-- ==== Sys2Proof/Machine/ProtCmd.lean ====
section
/-! DEFINITION. Enabling, disabling and rebuilding protected windows, their metadata, their commands, and the scrub of their roots
(14_memory_protection.md R338–R340, R345–R352; 21 R482). -/

namespace Sys2Proof.Machine

/-! ### Metadata (R339) -/

/-- 64 KiB areas of the tags, and of the tree, of a window of `u` units of 64 MiB. -/
def tagAreas (u : Nat) : Nat := u * 128
def treeAreas (u : Nat) : Nat := ceilDiv (64 * nodesBelow u (treeLevels u)) 65536

/-- The areas of a stack's carve-out in use: start and length. -/
def State.metaUsed (s : State) (st : Nat) : List (Nat × Nat) :=
  ((List.range 16).filter (fun i => s.getF F.pwinCtl_state st i ≠ 0)).flatMap (fun i =>
    let u := s.getF F.pwinRange_size st i
    [(s.getF F.pwinMeta_tagBase st i, tagAreas u), (s.getF F.pwinMeta_treeBase st i, treeAreas u)])

/-- The lowest free start of `n` areas among `total`. -/
def lowestFree (used : List (Nat × Nat)) (total n : Nat) : Option Nat :=
  let cand := 0 :: used.map (fun a => a.1 + a.2)
  let ok := cand.filter (fun c => decide (c + n ≤ total) && used.all (fun a => decide (c + n ≤ a.1) || decide (a.1 + a.2 ≤ c)))
  match ok with
  | [] => none
  | c :: l => some (l.foldl min c)

/-- Place the tags and then the tree of a window of `u` units. -/
def State.metaPlace (s : State) (st u : Nat) : Option (Nat × Nat) :=
  let used := s.metaUsed st
  let total := s.getF F.protStatus_carve st 0 * 1024
  match lowestFree used total (tagAreas u) with
  | none => none
  | some t =>
    match lowestFree ((t, tagAreas u) :: used) total (treeAreas u) with
    | none => none
    | some r => some (t, r)

/-! ### Windows -/

/-- Forget what the counter cache holds of a window. -/
def State.dropCache (s : State) (w : Nat) : State := { s with prot.cache := s.prot.cache.filter (fun e => e.1 / 2 ^ 24 / 16 ≠ w) }

/-- A window becomes DISABLED: keys and root are discarded, its metadata is free, and PWIN_FAULT clears (R346, R347). -/
def State.pwinClear (s : State) (st i : Nat) : State :=
  let s := [Rg.pwinRange, .pwinCtl, .pwinRights, .pwinMeta, .pwinFault].foldl (fun s r => s.setReg r st i 0) s
  (s.dropCache (16 * st + i)).setPwin (16 * st + i) PWin.init

/-- What PROT_ENABLE names (R345). -/
structure EnableArgs where
  tenant : Nat
  rights : Nat
  flags : Nat
  chan : Nat
  fill : Nat
deriving DecidableEq, Repr

/-- Create a window in ENABLING: metadata, keys, zero counters (R345). -/
def State.pwinCreate (s : State) (st i base u tag tree : Nat) (a : EnableArgs) : State :=
  let s := s.setReg .pwinRange st i (u * 65536 + base)
  let s := s.setReg .pwinCtl st i (2 ^ 29 + a.tenant * 2 ^ 26 + a.flags / 2 % 2 * 2 ^ 25 + treeLevels u * 2 ^ 21)
  let s := s.setReg .pwinRights st i (a.flags % 2 * 2 ^ 31 + a.rights)
  let s := (s.setReg .pwinMeta st i (tag * 65536 + tree)).setReg .pwinFault st i 0
  let s := s.dropCache (16 * st + i)
  let s := s.mend st (s.nodeAddr st i 0 0) (64 * nodesBelow u (treeLevels u))
  State.setPwin { s with free := s.free + 2 } (16 * st + i)
    ⟨some a.chan, a.fill, s.free + 1, if a.flags / 2 % 2 = 1 then s.free + 2 else 0, [], []⟩

/-- Run a channel as one FILL descriptor of `n` bytes from `dst` (R345). CH_HEAD is not used, and no event is pulsed. -/
def State.dmaFill (s : State) (k w : Nat) (ilv : Option Nat) (dst n fill : Nat) : State :=
  let s := (s.setReg .chStatus (k / 32) (k % 32) 0).setChState k 1
  s.setChan k { Channel.init with cur := some ⟨0, dst, fill, 0, false, true, 1, 0, false, n, true, ilv⟩, owner := some w }

/-- A channel is free again after a window's command. -/
def State.dmaRelease (s : State) (k : Nat) : State := s.setChan k { s.chan k with owner := none, ended := none }

/-- How the fill of a window's command on channel `k` stands: running, complete, or ended with a code (R346). A frozen stack ends it; a
channel that was disabled ends it with INTERNAL_ERROR. -/
def State.fillEnd (s : State) (k : Nat) (sts : List Nat) : Option Nat :=
  if (s.chan k).ended = some 0 then some 0
  else if sts.any (fun st => s.getF F.hbmStatus_state st 0 = 3) then some 0x40
  else (s.chan k).ended.map (fun c => if c = 0xFF then 0xFF else bufferCode c false)

/-- Windows that a PROT_ENABLE created: stack and index, from its list of four (255: none). -/
def enableWins (l : List Nat) : List (Nat × Nat) := (List.range 4).filterMap (fun st => let i := lget 255 l st; if i = 255 then none else some (st, i))

/-- Fail a running enable: its windows are DISABLED and their metadata free (R346). -/
def State.enableFail (s : State) (o : LongOp) (code : Nat) : State :=
  let s := (enableWins o.args).foldl (fun s w => if s.getF F.pwinCtl_state w.1 w.2 = 1 then s.pwinClear w.1 w.2 else s) s
  ((s.dmaAbort o.res).dmaRelease o.res).finishOp o code 0 0 []

/-- A function reset of a stack controller fails the enables on it (R346). -/
def State.enableReset (s : State) (st : Nat) : State :=
  (s.hosts.ops.filter (fun o => o.opcode = 0x0320 && (enableWins o.args).any (fun w => w.1 = st))).foldl (fun s o => s.enableFail o 0xFF) s

/-- PROT_ENABLE_DONE: the fill has ended; Maltar makes the windows ENABLED, or fails the enable (R345, R346). -/
def execProtEnableDone (k : Fin 512) (s : State) : Out :=
  .next (if !s.maltarRuns then s else match s.opsOn k [0x0320] with
    | [] => s
    | o :: _ =>
      let ws := enableWins o.args
      match s.fillEnd k (ws.map (·.1)) with
      | none => s
      | some 0 =>
        let good := ws.all (fun w => s.getF F.pwinCtl_state w.1 w.2 = 1)
        let s := ws.foldl (fun s w =>
          if s.getF F.pwinCtl_state w.1 w.2 = 1 then
            (s.setF F.pwinCtl_state w.1 w.2 2).setPwin (16 * w.1 + w.2) { s.pwin (16 * w.1 + w.2) with chan := none }
          else s) s
        (s.dmaRelease k).finishOp o (if good then 0 else 0xFF) (leNat (o.args.map (BitVec.ofNat 8))) 0 []
      | some code => s.enableFail o code)

/-- PROT_DISABLE_DONE: the zero fill has ended, and the window is DISABLED; after a failed fill it stays DISABLING, and may be disabled
again (R347). -/
def execProtDisableDone (k : Fin 512) (s : State) : Out :=
  .next (if !s.maltarRuns then s else match s.opsOn k [0x0321] with
    | [] => s
    | o :: _ =>
      let st := lget 0 o.args 0
      let i := lget 0 o.args 1
      match s.fillEnd k [st] with
      | none => s
      | some 0 => ((s.pwinClear st i).dmaRelease k).finishOp o 0 0 0 []
      | some code => ((s.dmaAbort k).dmaRelease k).finishOp o code 0 0 [])

/-- PROT_REBUILD_DONE: the fill of the subtree has ended: PWIN_FAULT clears and the window is ENABLED; after a failed fill it is ENABLED
with PWIN_FAULT as it was (R351). -/
def execProtRebuildDone (k : Fin 512) (s : State) : Out :=
  .next (if !s.maltarRuns then s else match s.opsOn k [0x0323] with
    | [] => s
    | o :: _ =>
      let st := lget 0 o.args 0
      let i := lget 0 o.args 1
      let back (s : State) : State :=
        let s := s.setPwin (16 * st + i) { s.pwin (16 * st + i) with chan := none }
        if s.getF F.pwinCtl_state st i = 3 then s.setF F.pwinCtl_state st i 2 else s
      match s.fillEnd k [st] with
      | none => s
      | some 0 =>
        let j := s.getF F.pwinFault_level st i
        let n := s.getF F.pwinFault_node st i
        let w := s.pwin (16 * st + i)
        let s := s.setPwin (16 * st + i) { w with unver := w.unver.filter (fun e => !(decide (e.1 ≤ j) && decide (e.2 / 8 ^ (j - e.1) = n))) }
        ((back (s.setReg .pwinFault st i 0)).dmaRelease k).finishOp o 0 0 0 []
      | some code => ((back (s.dmaAbort k)).dmaRelease k).finishOp o code 0 0 [])

/-! ### Commands (R482) -/

/-- The stack-local units that a PROT_ENABLE names on each stack: base and size in units of 64 MiB, and the stacks (R338). -/
def State.enableRange (s : State) (base size : Nat) : Option (Nat × Nat × List Nat) :=
  if s.getF F.hbmMap_interleave 0 0 = 1 then
    (if base % 0x10000000 = 0 ∧ size % 0x10000000 = 0 ∧ size ≠ 0 ∧ size ≤ 0x1500000000 ∧ base + size ≤ 0x1800000000 then
       some (base / 0x10000000, size / 0x10000000, [0, 1, 2, 3])
     else none)
  else
    let st := base / 0x600000000
    let l := base % 0x600000000
    if base < 0x1800000000 ∧ l % 0x4000000 = 0 ∧ size % 0x4000000 = 0 ∧ size ≠ 0 ∧ size ≤ 0x540000000 ∧ l + size ≤ 0x600000000 then
      some (l / 0x4000000, size / 0x4000000, [st])
    else none

/-- A stack's range lies wholly in one tenant window. -/
def State.inTwin (s : State) (st b u : Nat) : Bool :=
  match s.twinAt st b with
  | some w => decide (b + u ≤ s.getF F.twinRange_base st w + s.getF F.twinRange_size st w)
  | none => false

/-- A network range meets a shared window (R327, R338). -/
def State.meetsShared (s : State) (a n : Nat) : Bool :=
  (List.range 8).any (fun w => s.flag F.rcacheWin_en 0 w && decide (s.getF F.rcacheWin_base 0 w * 0x4000000 < a + n) &&
    decide (a < (s.getF F.rcacheWin_base 0 w + s.getF F.rcacheWin_size 0 w) * 0x4000000))

/-- An enable or rebuild runs on a stack (R346). -/
def State.protBusy (s : State) (st : Nat) : Bool :=
  s.hosts.ops.any (fun o => decide (o.phase < 200) &&
    ((o.opcode = 0x0320 && (enableWins o.args).any (fun w => w.1 = st)) || (o.opcode = 0x0323 && lget 0 o.args 0 = st)))

/-- A window's earlier command still runs (R473). -/
def State.winBusy (s : State) (st i : Nat) : Bool :=
  s.hosts.ops.any (fun o => decide (o.phase < 200) && ((o.opcode = 0x0320 && (enableWins o.args).contains (st, i)) ||
    ((o.opcode = 0x0321 || o.opcode = 0x0323) && lget 0 o.args 0 = st && lget 0 o.args 1 = i)))

/-- The lowest free window index and the places of its metadata on each stack of an enable. -/
def State.enablePlan (s : State) (u : Nat) : List Nat → Option (List (Nat × Nat × Nat × Nat))
  | [] => some []
  | st :: l =>
    match (List.range 16).find? (fun i => s.getF F.pwinCtl_state st i = 0), s.metaPlace st u, s.enablePlan u l with
    | some i, some (t, r), some p => some ((st, i, t, r) :: p)
    | _, _, _ => none

def cmdProtEnable : Body := fun c s =>
  let base := c.num 0 8
  let size := c.num 8 8
  let k := 32 * c.num 19 1 + c.num 20 1
  match s.enableRange base size with
  | none => refuse s 0x11
  | some (b, u, sts) =>
    if sts.any (fun st => s.unitOwner st b ≠ c.tenant) ∨ s.chanTenant k ≠ c.tenant then refuse s 0x12
    else if sts.any (fun st => !s.inTwin st b u) then refuse s 0x11
    else if s.meetsShared base size ∨ sts.any (fun st => (List.range u).any (fun j => (s.pwinAt st (b + j)).isSome)) then refuse s 0x11
    else if sts.any s.protBusy ∨ !s.dmaFree k then refuse s 0x15
    else if sts.any (fun st => s.getF F.hbmStatus_state st 0 = 3) then refuse s 0x40
    else match s.enablePlan u sts with
      | none => refuse s 0x11
      | some plan =>
        let a : EnableArgs := ⟨c.tenant, c.num 16 2, c.num 18 1, k, c.num 24 8⟩
        let s := plan.foldl (fun s p => s.pwinCreate p.1 p.2.1 b u p.2.2.1 p.2.2.2 a) s
        let ws := (List.range 4).map (fun st => ((plan.find? (fun p => p.1 = st)).map (fun p => p.2.1)).getD 255)
        (s.dmaFill k ((plan.map (fun p => 16 * p.1 + p.2.1)).headD 0) none base size (c.num 24 8), .accepted (c.op k ws))

/-- The network address, or the stack-local one on interleaved stacks, of a range of a window. -/
def State.winFill (s : State) (st i off : Nat) : Option Nat × Nat :=
  let l := s.getF F.pwinRange_base st i * 0x4000000 + off
  if s.getF F.hbmMap_interleave 0 0 = 1 then (some st, l) else (none, st * 0x600000000 + l)

/-- The tenant owns the window. -/
def State.ownsWin (s : State) (t st i : Nat) : Bool := decide (s.getF F.pwinCtl_state st i ≠ 0) && s.getF F.pwinCtl_tenant st i = t

def cmdProtDisable : Body := fun c s =>
  let st := c.num 0 1
  let i := c.num 1 1
  let k := 32 * c.num 2 1 + c.num 3 1
  if !s.ownsWin c.tenant st i ∨ s.chanTenant k ≠ c.tenant then refuse s 0x12
  else if s.winBusy st i ∨ !s.dmaFree k then refuse s 0x15
  else
    let s := s.setF F.pwinCtl_state st i 5
    let s := s.setPwin (16 * st + i) { s.pwin (16 * st + i) with chan := some k, fill := 0 }
    (s.dmaFill k (16 * st + i) (s.winFill st i 0).1 (s.winFill st i 0).2 (s.getF F.pwinRange_size st i * 0x4000000) 0, .accepted (c.op k [st, i]))

def cmdProtRights : Body := fun c s =>
  let st := c.num 0 1
  let i := c.num 1 1
  if !s.ownsWin c.tenant st i then refuse s 0x12
  else if s.winBusy st i then refuse s 0x15
  else if s.getF F.pwinCtl_state st i = 4 then refuse s 0x10
  else (s.setReg .pwinRights st i (c.num 4 1 % 2 * 2 ^ 31 + c.num 2 2), .done 0 [])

──────────

#### TASK DESCRIPTION
Your answer should be exactly the lines of the data above, from the first through the line containing "def State.pwinClear (s".

#### WRITTEN SOLUTION
-- ==== Sys2Proof/Machine/ProtCmd.lean ====
section
/-! DEFINITION. Enabling, disabling and rebuilding protected windows, their metadata, their commands, and the scrub of their roots
(14_memory_protection.md R338–R340, R345–R352; 21 R482). -/

namespace Sys2Proof.Machine

/-! ### Metadata (R339) -/

/-- 64 KiB areas of the tags, and of the tree, of a window of `u` units of 64 MiB. -/
def tagAreas (u : Nat) : Nat := u * 128
def treeAreas (u : Nat) : Nat := ceilDiv (64 * nodesBelow u (treeLevels u)) 65536

/-- The areas of a stack's carve-out in use: start and length. -/
def State.metaUsed (s : State) (st : Nat) : List (Nat × Nat) :=
  ((List.range 16).filter (fun i => s.getF F.pwinCtl_state st i ≠ 0)).flatMap (fun i =>
    let u := s.getF F.pwinRange_size st i
    [(s.getF F.pwinMeta_tagBase st i, tagAreas u), (s.getF F.pwinMeta_treeBase st i, treeAreas u)])

/-- The lowest free start of `n` areas among `total`. -/
def lowestFree (used : List (Nat × Nat)) (total n : Nat) : Option Nat :=
  let cand := 0 :: used.map (fun a => a.1 + a.2)
  let ok := cand.filter (fun c => decide (c + n ≤ total) && used.all (fun a => decide (c + n ≤ a.1) || decide (a.1 + a.2 ≤ c)))
  match ok with
  | [] => none
  | c :: l => some (l.foldl min c)

/-- Place the tags and then the tree of a window of `u` units. -/
def State.metaPlace (s : State) (st u : Nat) : Option (Nat × Nat) :=
  let used := s.metaUsed st
  let total := s.getF F.protStatus_carve st 0 * 1024
  match lowestFree used total (tagAreas u) with
  | none => none
  | some t =>
    match lowestFree ((t, tagAreas u) :: used) total (treeAreas u) with
    | none => none
    | some r => some (t, r)

/-! ### Windows -/

/-- Forget what the counter cache holds of a window. -/
def State.dropCache (s : State) (w : Nat) : State := { s with prot.cache := s.prot.cache.filter (fun e => e.1 / 2 ^ 24 / 16 ≠ w) }

/-- A window becomes DISABLED: keys and root are discarded, its metadata is free, and PWIN_FAULT clears (R346, R347). -/
def State.pwinClear (s : State) (st i : Nat) : State :=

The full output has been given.